I was actually sad. 

So, this is not a slam or anything. Just a story about a guy who came and went.... More of an until we meet again. 

Thanks to all the people that helped me in the beginning and since with all my DirecTiVo questions. :up:


----------



## jsmeeker (Apr 2, 2001)

Sorry to hear the news. We'll await your return when the Series 3 comes out.


----------



## Marco (Sep 19, 2000)

No, you CAN'T come watch the game at my house when your cable goes out.


----------



## Markman07 (Jul 18, 2001)

I think this may become more common !

My question is about the football package you have gotten each year? So you are giving up on the TICKET?

Tivo + NFL Ticket are the main reasons I have Directv. Directv has taken Tivo away from us and now I am stuck because I need the TICKET! I NEED IT! So am I going to be forced to use the r15, r20, r2d2, or whatever crap they put out now? (once my Tivo's die)? We will only see. 

Good luck!


----------



## Gunnyman (Jul 10, 2003)

Say it ain't so Ken!
(bastard!)


----------



## HomieG (Feb 17, 2003)

Ken, I think others are doing this now too. And we're seriously considering too!


----------



## scottjf8 (Nov 11, 2001)

Who wants ya, anyways?


----------



## Daytona24 (Jun 8, 2005)

I'm in the same boat, I'm doing the cable/ satellite thing because of DTV's total lack of commitment with HD and thier high entry cost. I would really like to go back to just DTV but until they get thier HD act together no way. Of course the cable company isnt doing anything to completely sway me thier way either!


----------



## Steve1212 (Dec 1, 2004)

buh-bye Ken. Sorry to see you leave and unless Directv stops making great tv, i will never leave. Mega March Madness, NFL Ticket, and ESPN2HD are the best! Love ya DTV  :up:


----------



## waldingrl (Jan 19, 2005)

You know legally, you can't be a part of this forum anymore. Sorry Ken. We'll miss you. Maybe Cox has a forum you can join.


----------



## smark (Nov 20, 2002)

Welcome.


----------



## jstack (Mar 26, 2005)

Did they offer you anything when you cancelled?


----------



## Hersheytx (Feb 15, 2003)

I really have to wait until the the new HD DVR comes out this Fall. 
Its a pain waiting for Directv to put up more Sats to give more HD programming, but its the HD DVR that will make the difference in the long run.
Cable always says they can do better, but they always raise the price or have some other part of their service suck. 
I have never had good customer service with them. Their stuff excluding HD looks much worse then Directv. Why do I want to go through the pain of calling them up just to complain about my networks having lines in them.
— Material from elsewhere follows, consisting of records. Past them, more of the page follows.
-- ==== Sys2Proof/Tests/Slice0.lean ====
section
/-! SUPPORT. Tests: the checks of WellFormed, a word for every row of the opcode table, one step of
nearly every instruction, and a witness for the hypotheses of every statement. -/

open Sys2Proof Sys2Proof.Machine

namespace Sys2Proof.Tests

/-- One step on the reset state with these registers, special registers, flags (the flag register's
bits), memory bytes, pending prefix address and PC, and the instruction `w` of `nbits` bits: the
general registers `gs`, special registers `ps` and memory bytes `as` after it, the flag register and
PC. None where the step does not go on. -/
def run (regs : List (GReg × Word)) (sps : List (SpecialReg × Word)) (fl : Word)
    (mem : List (Nat × Nat)) (ea : Option Word) (pc : Word) (nbits w : Nat)
    (gs : List GReg) (ps : List SpecialReg) (as : List Word) :
    Option (List Word × List Word × List Byte × Word × Word) :=
  let s := { State.reset with
    pc := pc
    flags := ⟨fl.getLsbD 10, fl.getLsbD 9, fl.getLsbD 8, fl.getLsbD 7, fl.getLsbD 6, fl.getLsbD 5,
      fl.getLsbD 4, fl.getLsbD 3, fl.getLsbD 2, fl.getLsbD 1, fl.getLsbD 0⟩
    pfx := ea.map (⟨·, true⟩)
    mem := mem.foldl
      (fun (m : Memory) (p : Nat × Nat) => Memory.write m p.1 (BitVec.ofNat 8 p.2)) [] }
  let s := regs.foldl (fun s p => s.setReg p.1 p.2) s
  let s := sps.foldl (fun s p => s.setSpecial p.1 p.2) s
  match step (s.withFetchWord nbits w) with
  | .next t => some (gs.map t.reg, ps.map t.special, as.map t.byteAt, t.flags.read, t.pc)
  | _ => none

/-! ### WellFormed: each check refuses an ill-formed term -/

/-- R146: autoincrement on register 15 is the immediate mode. -/
theorem test_wf_no_autoincrement_on_register_15 :
    (Instr.move .byte (.simple (.autoinc pcReg)) 1#4).wf = false ∧
    (Instr.movu .byte (.simple (.autoinc pcReg)) 1#4).wf = false ∧
    (Instr.bdap .byte (.autoinc pcReg) 1#4).wf = false ∧ (Instr.dip (.autoinc pcReg)).wf = false ∧
    (Instr.add .byte (.simple (.autoinc pcReg)) 1#4).wf = false ∧
    (Instr.jump (.simple (.autoinc pcReg))).wf = false := by
  decide

/-- R158: with md = 0 after a prefix the word belongs to the 3-operand row. -/
theorem test_wf_two_operand_form_takes_no_complex_operand :
    (Instr.add .byte (.complex 1#4) 1#4).wf = false ∧
    (Instr.sub .byte (.complex 1#4) 1#4).wf = false ∧
    (Instr.and .byte (.complex 1#4) 1#4).wf = false ∧
    (Instr.or .byte (.complex 1#4) 1#4).wf = false ∧
    (Instr.bound .byte (.complex 1#4) 1#4).wf = false ∧
    (Instr.addu .byte (.complex 1#4) 1#4).wf = false ∧
    (Instr.adds .byte (.complex 1#4) 1#4).wf = false ∧
    (Instr.subu .byte (.complex 1#4) 1#4).wf = false ∧
    (Instr.subs .byte (.complex 1#4) 1#4).wf = false ∧
    (Instr.move .byte (.complex 1#4) 1#4).wf = true := by
  decide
Grrrr...nope...Directv for me


----------



## smassey321 (Dec 28, 2004)

I am thinking of doing the same thing. No 6.2 on the HD TiVO + these nutty new lease deals are not good. One thing you should mention is that Cox is a pretty good cable company in Northern VA. Now I hated them 10 years ago when they had a dual coax system but my cable modem has not gone down in the past 3+ years.


----------



## ADG (Aug 20, 2003)

I'm in a similar predicament. I've also had DirecTV since it was first offered in NJ - but I never gave up cable (Cablevision / Optonline) as a "backup" and for picture in picture. While I only subscribe to "basic" cable +, the total cost for both service is not insignificant. I've been thinking about moving over 100% to IO (Cablevision's full service w/HDTV - which I don't yet have but will in the near future). The only thing holding me back is the DirecTV TiVo. Don't think Cablevision has anything comparable and I hate to give it up - I'm hooked!!!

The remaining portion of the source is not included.